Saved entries
= Beginning of Section =
-- ==== Sys2Proof/Machine/State.lean ====
section
/-!
DEFINITION. The state of the IXM9640 as plain data, what it is right after reset, and the two reasons a step can stop.
Registers live in `regs` under the keys of `Machine/Regs.lean`; what is no register lives in the chapter's own field.
-/
namespace Sys2Proof.Machine

/-- Why a command faults. -/
inductive Fault where
  /-- Raised by a meaning for a command that is not well formed (`WellFormed.lean`): no such access or event exists on the
  device. Safe: nothing is proved of what happens then. -/
  | malformed
deriving DecidableEq, Repr

/-- Why a command is refused. -/
inductive Refusal where
  /-- Raised by a dispatch arm whose command has no meaning in the model yet. Safe. -/
  | notModelled (mnemonic : String)
deriving DecidableEq, Repr

/-- The whole device. -/
structure State where
  /-- Every register field, by key `Reg.key`; an unlisted one holds its reset value. -/
  regs : Table Nat := []
  /-- Every addressed memory of the device, one flat space (`Machine/Memory.lean`). -/
  mem : List Host.Cell := []
  /-- The model's own counter of free values consumed (not the spec's). -/
  free : Nat := 0
  /-- What the device has sent or driven, newest first. -/
  tx : List Tx := []
  /-- The raw counter, below 2^64 (R38). -/
  raw : Nat := 0
  /-- The TIME island and the PTP engine. -/
  time : TimeSt := {}
  /-- The Wayline ports WL0 to WL7 beyond their registers. -/
  ports : Table PortSt := []
  /-- The Hatband reader and the identity operation in progress. -/
  hat : HatSt := {}
  /-- The carding units. -/
  cards : Table CardSt := []
  /-- The head slots in their carding units. -/
  slots : Table SlotSt := []
  /-- The event queues beyond their registers. -/
  eqs : Table EqSt := []
  /-- The model's own order of forming of pending records. -/
  recSeq : Nat := 1
  /-- Kerb copies on their way to each Kerb unit, oldest first (R137). -/
  kcopies : Table (List KCopy) := []
  /-- The Fuller. -/
  ful : FulSt := {}
  /-- The Mills beyond their registers. -/
  mills : Table MillSt := []
  /-- The Milestone unit and the buffer-pool manager. -/
  ms : MsSt := {}
  /-- The Projectors, grids, Ego unit and Tracker beyond their registers. -/
  ft : FtSt := {}
  /-- The Kerb hub and units beyond their registers. -/
  kerb : KerbSt := {}
  /-- The mailboxes and the firmware beyond their registers. -/
  mail : MailSt := {}
  /-- The security engine beyond its registers. -/
  sec : SecSt := {}
  /-- The Causeway switch and links beyond their registers. -/
  cw : CwSt := {}
  /-- The AON sequencer beyond its registers. -/
  pm : PmSt := {}
  /-- Resets, boot, fuses and stored calibration beyond their registers. -/
  rst : RstSt := {}
  /-- The PCIe functions, PF0 and VF1 to VF7 (R488). -/
  fns : Table FnSt := []
  /-- SR-IOV VF Enable (R488). -/
  vfEnable : Bool := false
  /-- SR-IOV NumVFs, 0 to 7 (R488). -/
  numVfs : Nat := 0
  /-- MEM_CFG.CAP as applied at the last cold boot (Table HM-8). -/
  memCap : Nat := 0
  /-- The PCIe link beyond its registers. -/
  link : LinkSt := {}
  /-- The data of the last host read completion for each mailbox (R500). -/
  hostIn : Table (List Byte) := []
  /-- Raw times of the LINK_UE events of each channel within the last 1 s, newest first (R513). -/
  linkUes : Table (List Nat) := []
  /-- The auxiliary sensors and board signals beyond their registers. -/
  aux : AuxSt := {}
  /-- The error ring of each Spur (R538). -/
  errs : Table ErrRing := []
  /-- ISO_LOG, oldest first, at most 32 entries (R384). -/
  isoLog : List IsoEnt := []
  /-- Which WL1 fields have taken their first write, by register key (Table SC-8). -/
  wl1 : Table Bool := []
  /-- The carding units that have failed and are fenced (R542). -/
  cardFenced : Table Bool := []
  /-- The PD_FUL islands that have failed: bit 0 Fuller, 1 Projector array, 2 Ego unit, 3 Tracker (R543). -/
  fulFenced : Nat := 0
  /-- The supply conditions that switch the safety output drivers off. -/
  supply : SupplySt := {}
  /-- The commands that wait, first in, first out. -/
  pending : List Instr := []
deriving DecidableEq, Repr

/-- The device right after reset: every register at the Reset column of its table (or the value the log names), nothing
held anywhere, the raw counter at 0, no command waiting. -/
def State.reset : State := {}

end Sys2Proof.Machine
end

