-- ==== Sys2Proof/Machine/Clock.lean ====
section
/-!
DEFINITION. The raw counter, Waytime and the stamps taken from it (`spec/02_time_base.md`).
-/
namespace Sys2Proof.Machine

/-- The Waytime parameters OFF, RATE and RBASE. -/
structure TimeParams where
  off : Int
  rate : Int
  rbase : Nat
deriving DecidableEq, Repr

/-- OFF is a signed 64-bit count of nanoseconds with a 16-bit fraction (R43). -/
def wrapOff (z : Int) : Int := Int.bmod z (2 ^ 80)

/-- The rate term floor(RATE × (r − RBASE) ÷ 2³²), rounded toward minus infinity (R43). -/
def rateTerm (rate : Int) (r rbase : Nat) : Int := (rate * ((r : Int) - rbase)).fdiv (2 ^ 32)

/-- What a commit makes of the parameters at its R_c (Table TB-2). A SLEW leaves them as they are. -/
def Commit.params (c : Commit) (rc : Nat) (p : TimeParams) : TimeParams :=
  match c.op with
  | .fold => { off := wrapOff (p.off + rateTerm p.rate rc p.rbase), rate := c.rate, rbase := rc }
  | .step => { p with off := wrapOff (p.off + c.slew * 2 ^ 16) }
  | .slew => p

/-- The parameters in force, without the commit that waits for its R_c. -/
def TimeSt.params (t : TimeSt) : TimeParams := ⟨t.off, t.rate, t.rbase⟩

/-- The parameters a stamp of raw value `r` uses: a commit counts from its R_c on (R45). -/
def TimeSt.paramsAt (t : TimeSt) (r : Nat) : TimeParams :=
  match t.taken with
  | some (c, rc) => if rc ≤ r then c.params rc t.params else t.params
  | none => t.params

/-- W of R43, in units of 2⁻¹⁶ ns; it may be negative. -/
def TimeParams.w (p : TimeParams) (r : Nat) : Int := (r : Int) * 2 ^ 16 + p.off + rateTerm p.rate r p.rbase

/-- Waytime in units of 2⁻¹⁶ ns: a negative W reads as 0 (R44). -/
def State.waytimeAt (s : State) (r : Nat) : Nat := ((s.time.paramsAt r).w r).toNat

/-- Waytime now. -/
def State.waytime (s : State) : Nat := s.waytimeAt s.raw

/-- Whether W is negative now (R44). -/
def State.waytimeNeg (s : State) : Bool := (s.time.paramsAt s.raw).w s.raw < 0

/-- SEC of Table TB-1. -/
def wtSec (w : Nat) : Nat := w / 2 ^ 16 / 10 ^ 9

/-- NS of Table TB-1. -/
def wtNs (w : Nat) : Nat := w / 2 ^ 16 % 10 ^ 9

/-- FRAC of Table TB-1. -/
def wtFrac (w : Nat) : Nat := w % 2 ^ 16

/-- WT64: the low 64 bits of SEC × 10⁹ + NS (R42). -/
def wt64 (w : Nat) : Nat := w / 2 ^ 16 % 2 ^ 64

/-- WT64 now. -/
def State.now (s : State) : Nat := wt64 s.waytime

/-- Microsecond time now: floor(WT64 ÷ 1,000) (R42). -/
def State.nowUs (s : State) : Nat := s.now / 1000

/-- An asymmetry in picoseconds as units of 2⁻¹⁶ ns, rounded to nearest even (R52). -/
def asymUnits (ps : Int) : Int := rneDiv (ps * 65536) 1000

/-- R_c of a commit taken at raw value `r`: the first multiple of 16 at least 32 ns later (R46). -/
def rcAfter (r : Nat) : Nat := (r + 32 + 15) / 16 * 16

/-- The stamp extension of R71: the microsecond time with these low 31 bits that lies within 2³⁰ of the base. -/
def extendUs (base s31 : Nat) : Nat :=
  let c : Int := base / 2 ^ 31 * 2 ^ 31 + s31 % 2 ^ 31
  let d : Int := c - base
  (if d < -(2 ^ 30) then c + 2 ^ 31 else if 2 ^ 30 ≤ d then c - 2 ^ 31 else c).toNat

end Sys2Proof.Machine
end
= End of Section =
Every line in the records above that contains the word "oldest" is to be copied out.

- **Expected answer**:
  /-- Kerb copies on their way to each Kerb unit, oldest first (R137). -/
  /-- ISO_LOG, oldest first, at most 32 entries (R384). -/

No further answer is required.